Your task: Among the lines below, take the one holding "[] => some 0", the one holding "let t := old.toInt + x", and all lines between them. Set them down exactly.

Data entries
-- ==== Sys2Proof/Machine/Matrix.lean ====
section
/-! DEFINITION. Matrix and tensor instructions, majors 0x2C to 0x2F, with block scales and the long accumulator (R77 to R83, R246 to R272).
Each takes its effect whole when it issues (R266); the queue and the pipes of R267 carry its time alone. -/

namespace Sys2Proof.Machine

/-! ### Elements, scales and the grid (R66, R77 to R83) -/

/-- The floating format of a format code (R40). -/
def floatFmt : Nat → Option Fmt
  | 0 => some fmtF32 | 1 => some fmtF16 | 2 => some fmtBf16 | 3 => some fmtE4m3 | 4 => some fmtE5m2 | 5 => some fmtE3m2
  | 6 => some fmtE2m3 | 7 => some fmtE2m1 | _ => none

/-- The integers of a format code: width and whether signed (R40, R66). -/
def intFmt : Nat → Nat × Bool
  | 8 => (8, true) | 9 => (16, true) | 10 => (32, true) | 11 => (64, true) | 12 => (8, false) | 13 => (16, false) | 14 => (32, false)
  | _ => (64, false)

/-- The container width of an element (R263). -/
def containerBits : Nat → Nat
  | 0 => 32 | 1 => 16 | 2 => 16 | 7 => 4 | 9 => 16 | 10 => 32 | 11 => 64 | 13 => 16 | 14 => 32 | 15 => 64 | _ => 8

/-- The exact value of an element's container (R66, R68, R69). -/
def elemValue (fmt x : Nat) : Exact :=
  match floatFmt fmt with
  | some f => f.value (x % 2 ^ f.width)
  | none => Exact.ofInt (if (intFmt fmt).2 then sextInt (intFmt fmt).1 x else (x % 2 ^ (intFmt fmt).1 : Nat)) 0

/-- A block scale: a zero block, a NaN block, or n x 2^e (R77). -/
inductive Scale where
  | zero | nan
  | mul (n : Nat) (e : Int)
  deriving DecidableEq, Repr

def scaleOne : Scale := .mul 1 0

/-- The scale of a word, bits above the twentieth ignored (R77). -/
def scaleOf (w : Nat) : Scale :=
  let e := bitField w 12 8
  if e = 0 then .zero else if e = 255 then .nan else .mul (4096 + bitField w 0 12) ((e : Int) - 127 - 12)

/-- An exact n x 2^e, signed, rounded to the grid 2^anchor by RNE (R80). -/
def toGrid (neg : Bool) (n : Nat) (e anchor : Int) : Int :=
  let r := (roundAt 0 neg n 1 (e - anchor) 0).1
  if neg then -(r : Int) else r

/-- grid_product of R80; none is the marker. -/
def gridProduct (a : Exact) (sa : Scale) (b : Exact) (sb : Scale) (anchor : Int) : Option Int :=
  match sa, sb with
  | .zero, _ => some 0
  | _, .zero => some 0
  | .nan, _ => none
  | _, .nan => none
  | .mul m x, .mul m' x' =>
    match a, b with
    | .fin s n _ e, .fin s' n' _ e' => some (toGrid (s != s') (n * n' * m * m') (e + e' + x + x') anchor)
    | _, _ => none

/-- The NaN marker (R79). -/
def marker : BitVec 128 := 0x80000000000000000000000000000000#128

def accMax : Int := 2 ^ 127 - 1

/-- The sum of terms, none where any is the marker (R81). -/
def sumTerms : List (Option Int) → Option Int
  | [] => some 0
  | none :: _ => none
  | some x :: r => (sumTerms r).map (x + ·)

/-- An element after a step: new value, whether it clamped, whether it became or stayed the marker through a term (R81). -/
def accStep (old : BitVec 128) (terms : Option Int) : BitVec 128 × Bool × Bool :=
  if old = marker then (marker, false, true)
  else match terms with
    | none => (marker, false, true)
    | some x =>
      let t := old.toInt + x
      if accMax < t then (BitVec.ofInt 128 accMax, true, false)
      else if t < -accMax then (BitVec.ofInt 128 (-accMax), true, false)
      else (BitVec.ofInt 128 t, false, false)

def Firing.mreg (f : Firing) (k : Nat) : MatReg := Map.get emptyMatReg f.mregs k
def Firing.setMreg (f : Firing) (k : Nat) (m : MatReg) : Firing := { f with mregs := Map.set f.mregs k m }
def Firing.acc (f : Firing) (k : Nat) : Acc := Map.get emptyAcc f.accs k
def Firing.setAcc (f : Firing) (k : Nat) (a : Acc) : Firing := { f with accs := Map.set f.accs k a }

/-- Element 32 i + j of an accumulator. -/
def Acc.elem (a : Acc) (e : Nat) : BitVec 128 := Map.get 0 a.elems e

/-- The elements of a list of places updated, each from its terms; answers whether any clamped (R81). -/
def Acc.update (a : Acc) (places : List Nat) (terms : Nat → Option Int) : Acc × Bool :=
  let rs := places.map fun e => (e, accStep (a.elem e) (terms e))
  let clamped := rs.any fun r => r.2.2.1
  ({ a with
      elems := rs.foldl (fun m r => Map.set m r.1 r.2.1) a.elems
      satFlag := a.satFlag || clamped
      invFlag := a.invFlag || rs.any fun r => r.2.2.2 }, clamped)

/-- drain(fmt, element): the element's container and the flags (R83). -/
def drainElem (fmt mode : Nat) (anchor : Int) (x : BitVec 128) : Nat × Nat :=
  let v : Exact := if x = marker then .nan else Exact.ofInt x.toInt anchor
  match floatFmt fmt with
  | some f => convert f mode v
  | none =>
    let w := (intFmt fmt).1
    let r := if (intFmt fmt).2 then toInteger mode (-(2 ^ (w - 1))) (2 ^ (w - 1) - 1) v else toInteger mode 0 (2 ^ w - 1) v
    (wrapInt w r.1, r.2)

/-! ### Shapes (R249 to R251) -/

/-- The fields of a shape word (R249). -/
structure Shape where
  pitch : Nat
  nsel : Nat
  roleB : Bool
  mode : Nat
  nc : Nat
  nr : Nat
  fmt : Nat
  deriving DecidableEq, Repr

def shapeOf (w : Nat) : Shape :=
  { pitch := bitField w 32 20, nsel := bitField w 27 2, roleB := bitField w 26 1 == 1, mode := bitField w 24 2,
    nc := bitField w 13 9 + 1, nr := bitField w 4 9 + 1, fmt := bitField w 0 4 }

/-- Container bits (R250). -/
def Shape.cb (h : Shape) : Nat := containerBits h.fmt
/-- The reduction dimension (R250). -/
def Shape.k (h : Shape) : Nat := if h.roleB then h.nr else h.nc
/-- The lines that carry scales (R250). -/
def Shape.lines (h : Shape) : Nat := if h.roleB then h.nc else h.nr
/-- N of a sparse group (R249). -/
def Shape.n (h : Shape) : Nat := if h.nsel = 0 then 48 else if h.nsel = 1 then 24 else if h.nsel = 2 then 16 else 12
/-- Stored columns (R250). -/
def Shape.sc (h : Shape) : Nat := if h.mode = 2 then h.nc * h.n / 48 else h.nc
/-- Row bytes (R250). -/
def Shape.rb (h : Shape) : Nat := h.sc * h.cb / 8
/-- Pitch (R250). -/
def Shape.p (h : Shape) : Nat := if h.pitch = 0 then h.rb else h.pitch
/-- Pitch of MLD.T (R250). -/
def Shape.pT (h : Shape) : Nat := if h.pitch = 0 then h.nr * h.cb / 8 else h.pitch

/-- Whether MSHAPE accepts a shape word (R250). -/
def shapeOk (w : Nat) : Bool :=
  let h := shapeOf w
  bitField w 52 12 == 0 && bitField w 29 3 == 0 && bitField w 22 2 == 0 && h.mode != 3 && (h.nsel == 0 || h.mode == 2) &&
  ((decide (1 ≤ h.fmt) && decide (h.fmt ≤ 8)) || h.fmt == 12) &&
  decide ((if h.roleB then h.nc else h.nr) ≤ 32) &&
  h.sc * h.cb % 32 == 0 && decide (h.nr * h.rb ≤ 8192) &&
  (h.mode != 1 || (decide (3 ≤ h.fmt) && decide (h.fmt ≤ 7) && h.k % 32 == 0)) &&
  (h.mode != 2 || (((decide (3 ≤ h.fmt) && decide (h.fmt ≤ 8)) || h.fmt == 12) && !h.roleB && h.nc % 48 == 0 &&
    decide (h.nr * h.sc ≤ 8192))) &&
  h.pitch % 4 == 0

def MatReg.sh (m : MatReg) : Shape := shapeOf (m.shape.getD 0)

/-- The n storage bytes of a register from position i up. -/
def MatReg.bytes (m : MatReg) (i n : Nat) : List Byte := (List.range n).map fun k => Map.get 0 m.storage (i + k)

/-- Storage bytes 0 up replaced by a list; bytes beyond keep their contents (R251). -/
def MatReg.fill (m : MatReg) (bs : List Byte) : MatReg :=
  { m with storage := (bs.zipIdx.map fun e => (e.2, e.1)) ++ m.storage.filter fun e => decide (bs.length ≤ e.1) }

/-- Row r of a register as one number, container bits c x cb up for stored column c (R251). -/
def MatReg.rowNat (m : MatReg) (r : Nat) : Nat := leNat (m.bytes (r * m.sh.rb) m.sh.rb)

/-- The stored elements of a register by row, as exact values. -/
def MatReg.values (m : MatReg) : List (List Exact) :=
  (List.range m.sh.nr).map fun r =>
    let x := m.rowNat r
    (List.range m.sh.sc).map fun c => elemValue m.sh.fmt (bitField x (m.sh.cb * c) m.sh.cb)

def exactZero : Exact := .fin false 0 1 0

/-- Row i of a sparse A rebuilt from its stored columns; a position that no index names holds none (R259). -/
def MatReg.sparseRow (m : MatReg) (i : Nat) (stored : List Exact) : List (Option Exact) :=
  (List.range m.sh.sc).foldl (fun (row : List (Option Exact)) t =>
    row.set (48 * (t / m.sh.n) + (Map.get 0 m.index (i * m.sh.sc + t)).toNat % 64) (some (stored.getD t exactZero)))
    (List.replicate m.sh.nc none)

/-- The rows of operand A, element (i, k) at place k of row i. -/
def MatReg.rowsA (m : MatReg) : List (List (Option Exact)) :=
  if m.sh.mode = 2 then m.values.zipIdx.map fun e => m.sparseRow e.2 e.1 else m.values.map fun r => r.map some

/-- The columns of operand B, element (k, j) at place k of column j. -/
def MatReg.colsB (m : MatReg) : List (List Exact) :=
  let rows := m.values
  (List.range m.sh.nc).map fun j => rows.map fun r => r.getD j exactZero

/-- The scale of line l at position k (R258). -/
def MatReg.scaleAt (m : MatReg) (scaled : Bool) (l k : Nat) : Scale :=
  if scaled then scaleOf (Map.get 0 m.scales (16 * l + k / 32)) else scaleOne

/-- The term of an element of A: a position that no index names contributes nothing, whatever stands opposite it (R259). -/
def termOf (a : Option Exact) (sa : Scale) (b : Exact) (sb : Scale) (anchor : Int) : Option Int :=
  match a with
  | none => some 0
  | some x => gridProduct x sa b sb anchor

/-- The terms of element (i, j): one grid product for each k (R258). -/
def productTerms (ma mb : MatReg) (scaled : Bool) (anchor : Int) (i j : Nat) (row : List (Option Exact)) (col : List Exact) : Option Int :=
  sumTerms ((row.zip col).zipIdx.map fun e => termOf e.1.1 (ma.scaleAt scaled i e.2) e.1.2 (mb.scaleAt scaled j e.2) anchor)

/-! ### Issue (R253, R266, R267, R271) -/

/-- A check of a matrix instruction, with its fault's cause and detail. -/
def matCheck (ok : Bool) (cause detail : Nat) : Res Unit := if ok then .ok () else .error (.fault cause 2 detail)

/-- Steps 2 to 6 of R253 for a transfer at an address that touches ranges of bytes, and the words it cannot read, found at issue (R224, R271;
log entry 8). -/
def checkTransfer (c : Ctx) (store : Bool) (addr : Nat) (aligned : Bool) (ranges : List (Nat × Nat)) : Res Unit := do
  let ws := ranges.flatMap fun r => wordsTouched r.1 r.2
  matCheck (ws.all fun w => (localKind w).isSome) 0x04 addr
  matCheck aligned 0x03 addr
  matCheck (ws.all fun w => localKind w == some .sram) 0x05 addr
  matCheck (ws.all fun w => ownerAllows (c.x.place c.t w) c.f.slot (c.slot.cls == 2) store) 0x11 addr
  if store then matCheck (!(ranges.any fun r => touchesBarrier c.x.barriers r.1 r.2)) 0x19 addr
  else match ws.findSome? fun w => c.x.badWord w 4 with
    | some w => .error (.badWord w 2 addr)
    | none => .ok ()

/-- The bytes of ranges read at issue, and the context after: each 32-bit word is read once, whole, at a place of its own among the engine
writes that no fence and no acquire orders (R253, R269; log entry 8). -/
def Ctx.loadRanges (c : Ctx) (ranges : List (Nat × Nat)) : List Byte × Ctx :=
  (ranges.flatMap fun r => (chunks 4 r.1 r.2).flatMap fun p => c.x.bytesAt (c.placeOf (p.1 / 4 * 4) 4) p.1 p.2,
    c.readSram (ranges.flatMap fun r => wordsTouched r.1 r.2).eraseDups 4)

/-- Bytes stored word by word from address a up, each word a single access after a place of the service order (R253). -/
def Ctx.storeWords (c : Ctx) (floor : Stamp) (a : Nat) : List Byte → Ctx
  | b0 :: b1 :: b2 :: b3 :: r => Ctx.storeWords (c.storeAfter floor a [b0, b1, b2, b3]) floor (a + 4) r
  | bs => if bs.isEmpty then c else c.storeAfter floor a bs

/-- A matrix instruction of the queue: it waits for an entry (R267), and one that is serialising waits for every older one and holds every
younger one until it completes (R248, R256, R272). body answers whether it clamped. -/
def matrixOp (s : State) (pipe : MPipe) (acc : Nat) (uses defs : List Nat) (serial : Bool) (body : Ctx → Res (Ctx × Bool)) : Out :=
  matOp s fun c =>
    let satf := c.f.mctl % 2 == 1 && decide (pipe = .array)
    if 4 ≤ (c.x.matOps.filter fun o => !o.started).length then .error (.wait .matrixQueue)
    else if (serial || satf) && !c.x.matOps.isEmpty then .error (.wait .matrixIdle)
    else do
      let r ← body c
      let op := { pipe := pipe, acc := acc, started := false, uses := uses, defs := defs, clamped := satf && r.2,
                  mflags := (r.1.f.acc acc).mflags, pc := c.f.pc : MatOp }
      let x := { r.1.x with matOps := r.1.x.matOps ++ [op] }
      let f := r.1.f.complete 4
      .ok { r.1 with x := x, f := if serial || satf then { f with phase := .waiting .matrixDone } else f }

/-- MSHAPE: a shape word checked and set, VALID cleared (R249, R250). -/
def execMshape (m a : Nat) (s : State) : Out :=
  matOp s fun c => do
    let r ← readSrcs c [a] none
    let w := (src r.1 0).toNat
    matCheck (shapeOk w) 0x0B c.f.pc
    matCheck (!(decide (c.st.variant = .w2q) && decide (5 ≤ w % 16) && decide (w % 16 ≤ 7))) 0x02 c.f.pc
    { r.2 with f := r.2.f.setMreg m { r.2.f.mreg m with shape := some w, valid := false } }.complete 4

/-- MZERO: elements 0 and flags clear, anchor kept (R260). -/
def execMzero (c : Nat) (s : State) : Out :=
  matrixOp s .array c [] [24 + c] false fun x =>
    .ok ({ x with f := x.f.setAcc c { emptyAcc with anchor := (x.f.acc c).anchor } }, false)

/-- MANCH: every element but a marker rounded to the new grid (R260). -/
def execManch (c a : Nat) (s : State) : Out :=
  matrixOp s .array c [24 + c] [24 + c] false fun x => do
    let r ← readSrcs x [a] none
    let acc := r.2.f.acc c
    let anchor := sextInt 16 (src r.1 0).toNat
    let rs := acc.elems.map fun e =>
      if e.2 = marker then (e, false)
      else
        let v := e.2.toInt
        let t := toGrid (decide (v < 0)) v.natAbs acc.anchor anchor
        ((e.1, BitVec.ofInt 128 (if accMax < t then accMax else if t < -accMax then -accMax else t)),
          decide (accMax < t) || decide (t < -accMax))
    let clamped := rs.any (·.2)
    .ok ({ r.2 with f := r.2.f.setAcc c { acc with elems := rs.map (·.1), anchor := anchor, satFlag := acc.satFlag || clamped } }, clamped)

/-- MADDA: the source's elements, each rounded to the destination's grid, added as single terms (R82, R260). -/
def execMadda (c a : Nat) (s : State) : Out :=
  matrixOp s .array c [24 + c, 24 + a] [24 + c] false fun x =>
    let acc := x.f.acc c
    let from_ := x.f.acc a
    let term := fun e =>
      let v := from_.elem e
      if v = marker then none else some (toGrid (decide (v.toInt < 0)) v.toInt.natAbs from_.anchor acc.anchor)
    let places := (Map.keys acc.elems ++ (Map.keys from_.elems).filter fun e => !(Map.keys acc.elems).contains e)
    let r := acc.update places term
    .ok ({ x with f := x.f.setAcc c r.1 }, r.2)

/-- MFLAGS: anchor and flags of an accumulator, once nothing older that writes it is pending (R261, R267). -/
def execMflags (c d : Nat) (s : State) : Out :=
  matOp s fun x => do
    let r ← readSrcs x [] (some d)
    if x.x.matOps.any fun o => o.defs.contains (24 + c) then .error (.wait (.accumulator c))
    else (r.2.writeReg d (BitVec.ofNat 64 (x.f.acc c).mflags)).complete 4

Response area:
  | [] => some 0
  | none :: _ => none
  | some x :: r => (sumTerms r).map (x + ·)

/-- An element after a step: new value, whether it clamped, whether it became or stayed the marker through a term (R81). -/
def accStep (old : BitVec 128) (terms : Option Int) : BitVec 128 × Bool × Bool :=
  if old = marker then (marker, false, true)
  else match terms with
    | none => (marker, false, true)
    | some x =>
      let t := old.toInt + x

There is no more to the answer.